-- ==== Sys2Proof/Machine/Bundle.lean ====
section
/-! DEFINITION. A bundle around its slots: what comes before its test (R65 to R68, R392), what follows its slots
(R122 to R127, R137 to R140), and the sharing of a core's issue slot by its contexts (R36 to R41). -/

namespace Sys2Proof.Machine

open Sys2Proof

/-! Before the slots. -/

/-- The cause that is taken before the next bundle, in the order of R392. -/
def PendSt.first (p : PendSt) : Option (Cause × W64) :=
  match p.mchk, p.sdata, p.semovf with
  | some i, _, _ => some (.mchk, i)
  | none, some i, _ => some (.sdata, i)
  | none, none, some n => some (.semovf, BitVec.ofNat 64 n)
  | none, none, none => none

/-- No cause pending. -/
def PendSt.none : PendSt := { mchk := .none, sdata := .none, semovf := .none, after := .none }

/-- What is left when the first cause has been taken: an SDATA behind a machine check arises again after ERET, and a
saturating signal's SEMOVF is lost (R392; DEDUCED, log 14). -/
def PendSt.taken (p : PendSt) : PendSt := { PendSt.none with after := if p.mchk.isSome then p.sdata else p.after }

/-- What fetch finds: the address at which a header stands, and what it begins; line pads and last bytes of lines lead
on (R65, R66). -/
def State.fetch (s : State) : Nat → W64 → Except (W64 × XFault) (W64 × Fetched)
  | 0, a => .ok (a, .nextLine)
  | fuel + 1, a0 =>
    let a := fetchAfter a0
    match s.fetchLine a with
    | .error f => .error (a, f)
    | .ok bs =>
      match decodeLine bs with
      | .nextLine => s.fetch fuel (a + BitVec.ofNat 64 (64 - a.toNat % 64))
      | d => .ok (a, d)

/-- Lines of pads that one fetch passes over. -/
def padLimit : Nat := 64

/-- The address of the context's next bundle: that of its header; the fetch address where it cannot be fetched. -/
def State.nextAddr (s : State) : W64 :=
  match s.fetch padLimit s.cx.a.c.pc with
  | .ok (a, _) => a
  | .error _ => s.cx.a.c.pc

/-- The bundle at an address is under issue: nothing of it has happened. -/
def State.openBundle (s : State) (a : W64) (len : Nat) : State :=
  let f := fetchAfter (a + BitVec.ofNat 64 len)
  s.modIss (fun i => { Issue.idle with addr := a, fall := f, next := f, raised := i.raised })

/-- The rows of one bank that some words lie in, as (bank, row) of their physical offsets (R212, R234). -/
def State.bankRows (s : State) (words : List W64) : List (Nat × Nat) :=
  (words.map (fun a => let p := s.cx.launch.phys a.toNat; (p / 32 % 48, p / 1536))).eraseDups

/-- ACLK that a MEM word takes: the most rows that it touches in one bank, at least 1 (R212). -/
def State.memCost (s : State) (i : Instr) : Nat :=
  match i with
  | .vld o | .vst o | .vldx o | .vstx o =>
    let rows := s.bankRows ((s.cx.a.v.lanesOf o.g o.k.toNat).map (fun p => s.laneOf i p.1 p.2))
    (List.range 48).foldl (fun c b => max c (rows.countP (fun r => r.1 == b))) 1
  | _ => 1

/-- The groups of the floating-point instruction in a slot (R173). -/
def fpGroups (sl : Slot) (l : List (Slot × Instr)) : BitVec 8 :=
  match l.find? (fun p => p.1 == sl) with
  | some p => if usesFpPipe p.2 then (match vShape p.2 with | some (_, o) => o.g | none => 0) else 0
  | none => 0

/-- ACLK that a bundle takes to issue (R40, R173, R212). -/
def State.bundleCost (s : State) (l : List (Slot × Instr)) : Nat :=
  l.foldl (fun c p => max c (s.memCost p.2)) (if fpGroups .vea l &&& fpGroups .veb l != 0 then 2 else 1)

/-- What stands before the slots of a bundle. -/
inductive Prep where
  /-- The bundle does not issue: it is held or a trap is taken. -/
  | stop (s : State)
  /-- One bundle of an empty run issues, of so many. -/
  | run (bundles : Nat) (s : State)
  /-- The slots take effect in this order, from this state. -/
  | slots (l : List (Slot × Instr)) (s : State)
  deriving DecidableEq, Repr

/-- ILL of a bundle whose decoding failed: the slots below the one that the decoder refused are tested as well (R391). -/
def State.illFetched (s : State) (a : W64) (info : Nat) : Nat :=
  match s.fetchLine a with
  | .ok (h :: bs) =>
    if h = 0 || 8 ≤ info then info
    else match decodeSlots ((headerSlots h).filter (fun sl => sl.bit < info)) bs with
      | .ok l => match l.find? (fun p => s.illSlot (headerSlots h).length p.2) with
        | some p => p.1.bit
        | none => info
      | .error n => n
  | _ => info

/-- A bundle of slots that has been fetched: while a page that it touches is not at hand, and no cause that comes before XLATE
traps it, it is held for a walk (R144, R406); else it is tested. That its walks are asked for before what else holds it is tested
is the model's choice (DESIGN CHOICE, log 11). -/
def State.prepareSlots (s : State) (a : W64) (len : Nat) (l : List (Slot × Instr)) : Verdict :=
  let t := s.openBundle a len
  let u := t.landed
  let out := u.missing (l.flatMap (fun p => u.touches p.2))
  if out.isEmpty || t.cx.lds.isSome || t.cx.guard.commitDue || (u.earlyTrap l).isSome then t.test l
  else .stop (t.holdWalks out)

/-- Up to the slots of the next bundle of the context in focus. Behind a run of line pads longer than one fetch passes over,
the next fetch goes on (log 24). Results due in a bundle that is ILL or traps at its test land before the trap is entered; those
due where fetch fails, or where a cause is taken before the bundle, are held with the others unlanded: the spec does not say which
(DESIGN CHOICE, log 14). -/
def State.prepare (s0 : State) : Prep :=
  let s := s0.modCx Ctx.replayInputs
  let pc := s.cx.a.c.pc
  match s.cx.a.p.first with
  | some (c, info) => .stop ((s.modPend PendSt.taken).enterTrap c info s.nextAddr)
  | none =>
    let found := s.fetch padLimit pc
    match s.missing [fetchAfter pc, match found with | .ok (a, _) | .error (a, _) => a] with
    | p :: _ => .stop (s.holdWalks [p])
    | [] =>
    match found with
    | .error (a, f) => .stop (s.enterXlate .fetch f a a)
    | .ok (a, .ill info) =>
      let t := (s.openBundle a 2).landed
      .stop (t.enterTrap .ill (BitVec.ofNat 64 (t.illFetched a info)) a)
    | .ok (a, .nextLine) => .stop (s.modCtl (fun c => { c with pc := a }))
    | .ok (a, .emptyRun n) =>
      if s.cx.lds.isSome || s.cx.guard.commitDue then .stop s.markBlocked
      else .run n ((s.openBundle a 2).landed.spend 1)
    | .ok (a, .bundle l len) =>
      match s.prepareSlots a len l with
      | .stop t => .stop t
      | .go t => .slots l ((t.spend (t.bundleCost l)).modIss (fun i => { i with need := semNeeds l, checked := true }))

/-! After the slots. -/

/-- An effect after the bundle that needs no choice of the next bundle (R68, R129, R140, R201, R210, R212, R136). -/
def State.applyPost (s : State) : Post → State
  | .semAdd sem val => s.modCx (fun x => x.semAdd sem val)
  | .sysWrite n v => s.modCx (fun x => { x with a := x.a.sysWrite x.iss.raised n v })
  | .port op g row => s.modVec (fun v =>
      if op then { v with sfB := tput 0 v.sfB g row } else { v with sfA := tput 0 v.sfA g row })
  | .lsWrites ws => s.setFcore (s.fcore.lsWriteWords s.cx.launch ws)
  | .seed lanes serac w => s.modVec (fun v => { v with
      frazil := v.frazil.filter (fun p => !((lanes && p.1 < 128) || (serac && 128 ≤ p.1)))
      seedLanes := if lanes then w else v.seedLanes
      seedSerac := if serac then w else v.seedSerac })
  | .ckptPc a => s.modCtl (fun c => { c with ckptPc := a })
  | .commit => s.dueCommit s.cx.iss.fall
  | _ => s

● Try it
Looking back over the data above, restate word for word the lines that begin at the line with "on (R65, R66). -/" and end at the line with "match decodeLine bs with", inclusive.

● Written response
on (R65, R66). -/
def State.fetch (s : State) : Nat → W64 → Except (W64 × XFault) (W64 × Fetched)
  | 0, a => .ok (a, .nextLine)
  | fuel + 1, a0 =>
    let a := fetchAfter a0
    match s.fetchLine a with
    | .error f => .error (a, f)
    | .ok bs =>
      match decodeLine bs with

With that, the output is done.